@[simp] theorem hvwWrite_pkg (o v : Nat) (s : State) : (hvwWrite o v s).pkg = s.pkg := by
  unfold hvwWrite
  repeat' split
  all_goals simp

@[simp] theorem tmpWrite_pkg (o v : Nat) (s : State) : (tmpWrite o v s).pkg = s.pkg := by
  unfold tmpWrite
  split <;> simp

@[simp] theorem crdWrite_pkg (o v : Nat) (s : State) : (crdWrite o v s).pkg = s.pkg := by
  unfold crdWrite
  repeat' split
  all_goals simp

@[simp] theorem regionWrite_pkg (r o v : Nat) (s : State) : (regionWrite r o v s).pkg = s.pkg := by
  unfold regionWrite
  repeat' split
  all_goals simp

@[simp] theorem doorbellWrite_pkg (i o v : Nat) (s : State) : (doorbellWrite i o v s).pkg = s.pkg := by
  unfold doorbellWrite
  repeat' split
  all_goals simp

@[simp] theorem packageWrite_inHalt (a v : Nat) (s : State) (h : s.pkg.inHalt) : (packageWrite a v s).pkg.inHalt := by
  unfold packageWrite
  split <;> simp [h]

@[simp] theorem pfWrite_inHalt (a v : Nat) (s : State) (h : s.pkg.inHalt) : (pfWrite a v s).pkg.inHalt := by
  unfold pfWrite
  repeat' split
  all_goals simp [h]

@[simp] theorem vfWrite_inHalt (i a v : Nat) (s : State) : (vfWrite i a v s).pkg.inHalt ↔ s.pkg.inHalt := by
  unfold vfWrite
  repeat' split
  all_goals simp

@[simp] theorem sendPending_pkg (i v : Nat) (s : State) : (sendPending i v s).pkg = s.pkg := by
  unfold sendPending
  split <;> simp

@[simp] theorem bar2Write_pkg (i o v : Nat) (s : State) : (bar2Write i o v s).pkg = s.pkg := by
  unfold bar2Write
  repeat' split
  all_goals simp

@[simp] theorem configWrite_pkg (fn o v : Nat) (s : State) : (configWrite fn o v s).pkg = s.pkg := by
  simp only [configWrite]
  repeat' split
  all_goals simp [foldl_pkg]

@[simp] theorem skanelWrite_pkg (a v : Nat) (s : State) : (skanelWrite a v s).pkg = s.pkg := by
  unfold skanelWrite
  split <;> simp

@[simp] theorem writeReg_inHalt (fn a v : Nat) (s : State) (h : s.pkg.inHalt) : (writeReg fn a v s).pkg.inHalt := by
  unfold writeReg
  repeat' split
  all_goals simp [h]

@[simp] theorem writeRegs_inHalt (fn a : Nat) (wide : Bool) (v : Nat) (s : State) (h : s.pkg.inHalt) :
    (writeRegs fn a wide v s).pkg.inHalt := by
  unfold writeRegs
  repeat' split
  all_goals simp [h]

@[simp] theorem goodRead_pkg (fn a size : Nat) (s : State) : (goodRead fn a size s).pkg = s.pkg := by
  unfold goodRead
  repeat' split
  all_goals simp

/-! ### Tap -/

@[simp] theorem tapOn_inHalt (s t : State) (h : s.pkg.inHalt) (ht : t.pkg.inHalt) : (tapOn s t).pkg.inHalt := by
  unfold tapOn
  split
  · exact ht
  · exact h

@[simp] theorem tapIr_pkg (n : Nat) (s : State) : (tapIr n s).pkg = s.pkg := rfl

@[simp] theorem bypassed_pkg (tdi : List Byte) (s : State) : (bypassed tdi s).pkg = s.pkg := rfl

@[simp] theorem sampled_pkg (pins tdi : List Byte) (s : State) : (sampled pins tdi s).pkg = s.pkg := rfl
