-- ==== Sys2Proof/Machine/Zigzag.lean ====
section
/-! DEFINITION. The zigzag family: the table ZZ, ZSCAN and ZUNSCAN (R180 to R187 of spec/42_zigzag.md). -/

namespace Sys2Proof.Machine

/-- The table ZZ of R181, position k of the sequence to matrix element (first index, second index). -/
def zzTable : Vector (Fin 8 × Fin 8) 64 :=
  #v[(0,0), (0,1), (1,0), (2,0), (1,1), (0,2), (0,3), (1,2),
     (2,1), (3,0), (4,0), (3,1), (2,2), (1,3), (0,4), (0,5),
     (1,4), (2,3), (3,2), (4,1), (5,0), (6,0), (5,1), (4,2),
     (3,3), (2,4), (1,5), (0,6), (0,7), (1,6), (2,5), (3,4),
     (4,3), (5,2), (6,1), (7,0), (7,1), (6,2), (5,3), (4,4),
     (3,5), (2,6), (1,7), (2,7), (3,6), (4,5), (5,4), (6,3),
     (7,2), (7,3), (6,4), (5,5), (4,6), (3,7), (4,7), (5,6),
     (6,5), (7,4), (7,5), (6,6), (5,7), (6,7), (7,6), (7,7)]

/-- The linear index of position k. -/
def zzIndex (zz : Vector (Fin 8 × Fin 8) 64) (k : Fin 64) : Fin 64 := linear zz[k].1 zz[k].2

/-- scan: for k in 0..63, S[k] is M[a, b] with (a, b) = ZZ[k] (R183). -/
def scan {α : Type} (zz : Vector (Fin 8 × Fin 8) 64) (m : Mat α) : Mat α := Vector.ofFn fun k => m[zzIndex zz k]

/-- unscan: for k in 0..63 in order, M[a, b] <- S[k] with (a, b) = ZZ[k] (R184). -/
def unscan {α : Type} (zz : Vector (Fin 8 × Fin 8) 64) (q : Mat α) (m : Mat α) : Mat α :=
  (List.finRange 64).foldl (fun acc k => acc.set (zzIndex zz k) q[k]) m

/-- The pseudocode of ZSCAN (R183); it cannot fault. -/
def zscan (c : Config) (s : State) : Except ErrCode State :=
  .ok { s with zs := Bank.fill (scan c.zz s.qb.data), zlen := 64#32 }

/-- The pseudocode of ZUNSCAN (R184). -/
def zunscan (c : Config) (s : State) : Except ErrCode State :=
  if u32 s.zlen ≠ 64 then .error .zlen
  else .ok { s with qb := Bank.fill (unscan c.zz s.zs.data s.qb.data) }

end Sys2Proof.Machine
end

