/-- The host's stores leave QM alone (R69), and STATUS and FACTOR. -/
theorem storeElem_frame (s : State) (b : BankId) (k : Fin 64) (d : Word) :
    (storeElem s b k d).status = s.status ∧ (storeElem s b k d).factor = s.factor ∧ (storeElem s b k d).qm = s.qm := by
  cases b <;> exact ⟨rfl, rfl, rfl⟩

theorem stateInv_memWrite {s : State} (hs : StateInv s) (a : WordOffset) (d : Word) : StateInv (memWrite s a d) := by
  obtain ⟨hstatus, hmatrix⟩ := hs
  obtain h | h | h | ⟨-, herr, -, h⟩ | ⟨-, h | h | h | ⟨b, k, -, h⟩⟩ := memWrite_cases s a d <;> rw [h]
  · exact ⟨statusInv_writeOneToClear hstatus d, hmatrix⟩
  · exact ⟨hstatus, hmatrix⟩
  · exact ⟨statusInv_refuse hstatus, hmatrix⟩
  · exact ⟨statusInv_accept hstatus herr d, hmatrix⟩
  · exact ⟨hstatus, hmatrix⟩
  · exact ⟨hstatus, hmatrix⟩
  · exact ⟨hstatus, hmatrix⟩
  · obtain ⟨estatus, efactor, eqm⟩ := storeElem_frame s b k d
    exact ⟨statusInv_of_flags_eq hstatus (by rw [estatus]) (by rw [estatus]) (by rw [estatus]) (by rw [estatus]),
      matrixInv_of_eq hmatrix efactor eqm⟩

theorem stateInv_resetAt (g : Nat) : StateInv (State.resetAt g) :=
  ⟨by simp [StatusInv, State.resetAt], fun h => absurd rfl h⟩

/-- Settles O48: each kind of step keeps the invariant (R33, R37, R241). -/
theorem stepKeepsInvariant : Obligations.StepKeepsInvariant := by
  intro s t hs h
  obtain ⟨-, hc⟩ | ⟨rest, -, hc⟩ | ⟨a, rest, -, rfl⟩ | ⟨a, d, rest, -, rfl⟩ | ⟨rest, -, rfl⟩ := step_cases s t h
  · exact stateInv_coreStep hs hc
  · exact stateInv_coreStep (s := { s with schedule := rest }) hs hc
  · exact stateInv_hostRead (s := { s with schedule := rest }) hs a
  · exact stateInv_memWrite (s := { s with schedule := rest }) hs a d
  · exact stateInv_resetAt (s.freeCount + 1)

/-- Settles O47: the invariant holds at power-up (R42). -/
theorem resetSatisfiesInvariant : Obligations.ResetSatisfiesInvariant := stateInv_resetAt 0

end Sys2Proof.Proofs
end

section
/-! SUPPORT. What a command's result depends on (R27, R29, R224): the elements it uses, congruence of the operations that
read them, and two runs of one command on states that agree on what it reads. -/

namespace Sys2Proof.Proofs

open Sys2Proof.Machine Sys2Proof.Safety

/-! ### Banks -/

theorem bankAgree_refl {n : Nat} (b : Bank n) : BankAgree b b := ⟨rfl, fun _ _ => rfl⟩

theorem bankAgree_of_eq {n : Nat} {a b : Bank n} (h : a = b) : BankAgree a b := h ▸ bankAgree_refl a

theorem bankAgree_store {n : Nat} {a b : Bank n} (h : BankAgree a b) (k : Fin 64) (v : BitVec n) :
    BankAgree (a.store k v) (b.store k v) := by
  obtain ⟨hw, hd⟩ := h
  refine ⟨by simp [Bank.store, hw], fun j hj => ?_⟩
  rw [store_data, store_data]
  rw [store_written] at hj
  by_cases e : j = k
  · simp [e]
  · simpa [e] using hd j (by simpa [e] using hj)

theorem bankAgree_fillPrefix {n : Nat} {a b : Bank n} (h : BankAgree a b) (vs : List (BitVec n)) :
    BankAgree (a.fillPrefix vs) (b.fillPrefix vs) := by
  obtain ⟨hw, hd⟩ := h
  refine ⟨by simp [Bank.fillPrefix, hw], fun k hk => ?_⟩
  rw [fillPrefix_written] at hk
  by_cases e : k.val < vs.length
  · rw [fillPrefix_data_lt _ _ _ e, fillPrefix_data_lt _ _ _ e]
  · rw [fillPrefix_data_ge _ _ _ (by omega), fillPrefix_data_ge _ _ _ (by omega)]
    exact hd k (by simpa [e] using hk)

/-- A fill of the leading elements that covers the bank leaves nothing of what it held. -/
theorem fillPrefix_of_length_eq {n : Nat} (a b : Bank n) (vs : List (BitVec n)) (h : vs.length = 64) :
    a.fillPrefix vs = b.fillPrefix vs := by
  rw [show vs = (⟨vs.toArray, by simpa using h⟩ : Vector (BitVec n) 64).toList by rfl, fillPrefix_full, fillPrefix_full]

/-! ### The operations that read a part of a bank -/

theorem mem_take_finRange {n : Nat} {k : Fin 64} : k ∈ (List.finRange 64).take n ↔ k.val < n := by
  rw [List.mem_take_iff_getElem]
  constructor
  · rintro ⟨i, hi, rfl⟩
    simp only [List.getElem_finRange, Fin.val_cast]
    omega
  · intro h
    exact ⟨k.val, by simp; omega, by simp⟩

/-- The sequence reads the first n elements only (R195). -/
theorem sequence_congr {y z : Mat Half} {n : Nat} (h : ∀ k : Fin 64, k.val < n → y[k] = z[k]) :
    sequence y n = sequence z n :=
  List.map_congr_left fun k hk => h k (mem_take_finRange.mp hk)

/-- The run list reads the first RLN pairs only (R195). -/
theorem heldRuns_congr {s t : State} (hn : s.rln = t.rln)
    (h : ∀ k : Fin 64, k.val < u32 s.rln → s.rlv.data[k] = t.rlv.data[k] ∧ s.rlc.data[k] = t.rlc.data[k]) :
    heldRuns s = heldRuns t := by
  unfold heldRuns
  rw [← hn]
  refine List.map_congr_left fun k hk => ?_
  obtain ⟨hv, hc⟩ := h k (mem_take_finRange.mp hk)
  rw [hv, hc]

/-- The zigzag table reaches every element, so unscan leaves nothing of the matrix it writes on (R184). -/
theorem unscan_bcu_congr (z q m : Mat Half) : unscan bcu.zz z q = unscan bcu.zz z m := by
  apply mat_ext
  intro i
  obtain ⟨k, rfl⟩ := (zzIndex_bijective zzTable zzTable_injective).2 i
  exact (unscan_getElem zzTable zzTable_injective z q k).trans (unscan_getElem zzTable zzTable_injective z m k).symm

/-! ### Two runs of one command -/

/-- Two results of a pseudocode: the same check ended both, or both were completed, in states related by R. -/
def Alike (R : State → State → Prop) : Except ErrCode State → Except ErrCode State → Prop
  | .error e, .error f => e = f
  | .ok u, .ok v => R u v
  | _, _ => False

theorem alike_ok {R : State → State → Prop} {u v : State} (h : R u v) : Alike R (.ok u) (.ok v) := h

/-- Two completions of a command whose pseudocode went alike (R296). -/
theorem exec_alike {R : State → State → Prop} {i : Instr} {s t : State} (h : Alike R (pseudocode i s) (pseudocode i t)) :
    ∃ s' t', exec i s = .next s' ∧ exec i t = .next t' ∧
      ((∃ e, s' = raiseFault e s ∧ t' = raiseFault e t) ∨ ∃ u v, R u v ∧ s' = succeed u ∧ t' = succeed v) := by
  rw [exec_eq_complete, exec_eq_complete]
  match hs : pseudocode i s, ht : pseudocode i t with
  | .error e, .error f =>
    rw [hs, ht] at h
    obtain rfl : e = f := h
    exact ⟨_, _, rfl, rfl, .inl ⟨e, rfl, rfl⟩⟩
  | .ok u, .ok v => rw [hs, ht] at h; exact ⟨_, _, rfl, rfl, .inr ⟨u, v, h, rfl, rfl⟩⟩
  | .error _, .ok _ => rw [hs, ht] at h; exact h.elim
  | .ok _, .error _ => rw [hs, ht] at h; exact h.elim

/-- Two runs that come to the same check go on only where it passes. -/
theorem alike_check {R : State → State → Prop} {p q : Prop} [Decidable p] [Decidable q] {e : ErrCode}
    {x y : Except ErrCode State} (hpq : p ↔ q) (h : ¬ p → Alike R x y) :
    Alike R (if p then .error e else x) (if q then .error e else y) := by
  by_cases hp : p
  · rw [if_pos hp, if_pos (hpq.mp hp)]; rfl
  · rw [if_neg hp, if_neg (mt hpq.mpr hp)]; exact h hp

theorem encblk_eq (c : Config) (s : State) : encblk c s =
    if s.factor = 0#4 then .error .qminv
    else if someElem (fun w => !isFinite w) s.pb.data then .error .nonfin
    else .ok (encoded c s) := rfl

theorem decblk_eq (c : Config) (s : State) : decblk c s =
    if s.factor = 0#4 then .error .qminv
    else if u32 s.rln > 64 then .error .len
    else if runTotal (heldRuns s) ≠ 64 then .error .runsum
    else .ok (decoded c s) := rfl

/-- ENCBLK reads FACTOR, and PB and QM where FACTOR is not 0 (R27, R221). -/
theorem encblk_alike {R : State → State → Prop} {s t : State} (hf : s.factor = t.factor)
    (hd : s.factor ≠ 0#4 → s.pb.data = t.pb.data ∧ s.qm.data = t.qm.data)
    (hR : s.pb.data = t.pb.data → s.qm.data = t.qm.data → R (encoded bcu s) (encoded bcu t)) :
    Alike R (encblk bcu s) (encblk bcu t) := by
  rw [encblk_eq, encblk_eq]
  refine alike_check (by rw [hf]) fun f => ?_
  obtain ⟨hpb, hqm⟩ := hd f
  exact alike_check (by rw [hpb]) fun _ => alike_ok (hR hpb hqm)

/-- DECBLK reads FACTOR and RLN, and the run list and QM where these two pass their checks (R27, R222). -/
theorem decblk_alike {R : State → State → Prop} {s t : State} (hf : s.factor = t.factor) (hn : s.rln = t.rln)
    (hd : s.factor ≠ 0#4 → u32 s.rln ≤ 64 → heldRuns s = heldRuns t ∧ s.qm.data = t.qm.data)
    (hR : heldRuns s = heldRuns t → runTotal (heldRuns s) = 64 → s.qm.data = t.qm.data →
      R (decoded bcu s) (decoded bcu t)) :
    Alike R (decblk bcu s) (decblk bcu t) := by
  rw [decblk_eq, decblk_eq]
  refine alike_check (by rw [hf]) fun f => alike_check (by rw [hn]) fun len => ?_
  obtain ⟨hruns, hqm⟩ := hd f (Nat.le_of_not_lt len)
  exact alike_check (by rw [hruns]) fun sum => alike_ok (hR hruns (not_not.mp sum) hqm)

/-! ### What the fused commands leave -/

/-- What ENCBLK makes of the states s and t where both give the same block and matrix: the coefficients, the quantized
block, its zigzag sequence, the first RLN pairs of the run list, and the report of a clamp (R221). -/
structure SameEncoding (s t u v : State) : Prop where
  status : ∃ sat, u.status = s.status.onSaturate sat ∧ v.status = t.status.onSaturate sat
  cb : u.cb = v.cb
  qb : u.qb = v.qb
  zs : u.zs = v.zs
  zlen : u.zlen = v.zlen
  rln : u.rln = v.rln
  runs : ∀ k : Fin 64, k.val < u.rln.toNat → u.rlv.data[k] = v.rlv.data[k] ∧ u.rlc.data[k] = v.rlc.data[k]

/-- After writeRuns the first RLN pairs are the list's, whatever the banks held. -/
theorem writeRuns_leading_congr (s t : State) (runs : List (Half × Nat)) (k : Fin 64)
    (hk : k.val < (writeRuns s runs).rln.toNat) :
    (writeRuns s runs).rlv.data[k] = (writeRuns t runs).rlv.data[k] ∧
    (writeRuns s runs).rlc.data[k] = (writeRuns t runs).rlc.data[k] := by
  have hlen : k.val < runs.length := by
    rw [writeRuns_rln, BitVec.toNat_ofNat] at hk
    exact lt_of_lt_of_le hk (Nat.mod_le _ _)
  have hv : k.val < (runs.map fun p => p.1).length := by simpa using hlen
  have hc : k.val < (runs.map fun p => BitVec.ofNat 32 p.2).length := by simpa using hlen
  simp only [writeRuns_rlv, writeRuns_rlc]
  rw [fillPrefix_data_lt _ _ _ hv, fillPrefix_data_lt _ _ _ hv, fillPrefix_data_lt _ _ _ hc,
    fillPrefix_data_lt _ _ _ hc]
  exact ⟨rfl, rfl⟩

theorem encoded_sameEncoding {s t : State} (hpb : s.pb.data = t.pb.data) (hqm : s.qm.data = t.qm.data) :
    SameEncoding s t (encoded bcu s) (encoded bcu t) := by
  unfold encoded
  rw [hpb, hqm]
  exact ⟨⟨_, rfl, rfl⟩, rfl, rfl, rfl, rfl, rfl, writeRuns_leading_congr _ _ _⟩

/-- What DECBLK makes of the states s and t where both give the same run list and matrix: all that it writes, and no
other flag (R222). -/
structure SameDecoding (s t u v : State) : Prop where
  status_left : u.status = s.status
  status_right : v.status = t.status
  pb : u.pb = v.pb
  cb : u.cb = v.cb
  qb : u.qb = v.qb
  zs : u.zs = v.zs
  zlen : u.zlen = v.zlen

theorem decoded_sameDecoding {s t : State} (hruns : heldRuns s = heldRuns t) (sum : runTotal (heldRuns s) = 64)
    (hqm : s.qm.data = t.qm.data) : SameDecoding s t (decoded bcu s) (decoded bcu t) := by
  have hzs : s.zs.fillPrefix (dec (heldRuns s)) = t.zs.fillPrefix (dec (heldRuns s)) :=
    fillPrefix_of_length_eq _ _ _ (by rw [dec_length, sum])
  unfold decoded
  simp only [writeSequence_zs, ← hruns, ← hqm, hzs, unscan_bcu_congr _ s.qb.data t.qb.data]
  exact ⟨rfl, rfl, rfl, rfl, rfl, rfl, rfl⟩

▶ Assignment
Within the listing above, give again exactly every line from the line with "((∃ e, s' = raiseFault" through the line with "it passes. -/", both included, and no other line.

▶ Response to this exercise
      ((∃ e, s' = raiseFault e s ∧ t' = raiseFault e t) ∨ ∃ u v, R u v ∧ s' = succeed u ∧ t' = succeed v) := by
  rw [exec_eq_complete, exec_eq_complete]
  match hs : pseudocode i s, ht : pseudocode i t with
  | .error e, .error f =>
    rw [hs, ht] at h
    obtain rfl : e = f := h
    exact ⟨_, _, rfl, rfl, .inl ⟨e, rfl, rfl⟩⟩
  | .ok u, .ok v => rw [hs, ht] at h; exact ⟨_, _, rfl, rfl, .inr ⟨u, v, h, rfl, rfl⟩⟩
  | .error _, .ok _ => rw [hs, ht] at h; exact h.elim
  | .ok _, .error _ => rw [hs, ht] at h; exact h.elim

/-- Two runs that come to the same check go on only where it passes. -/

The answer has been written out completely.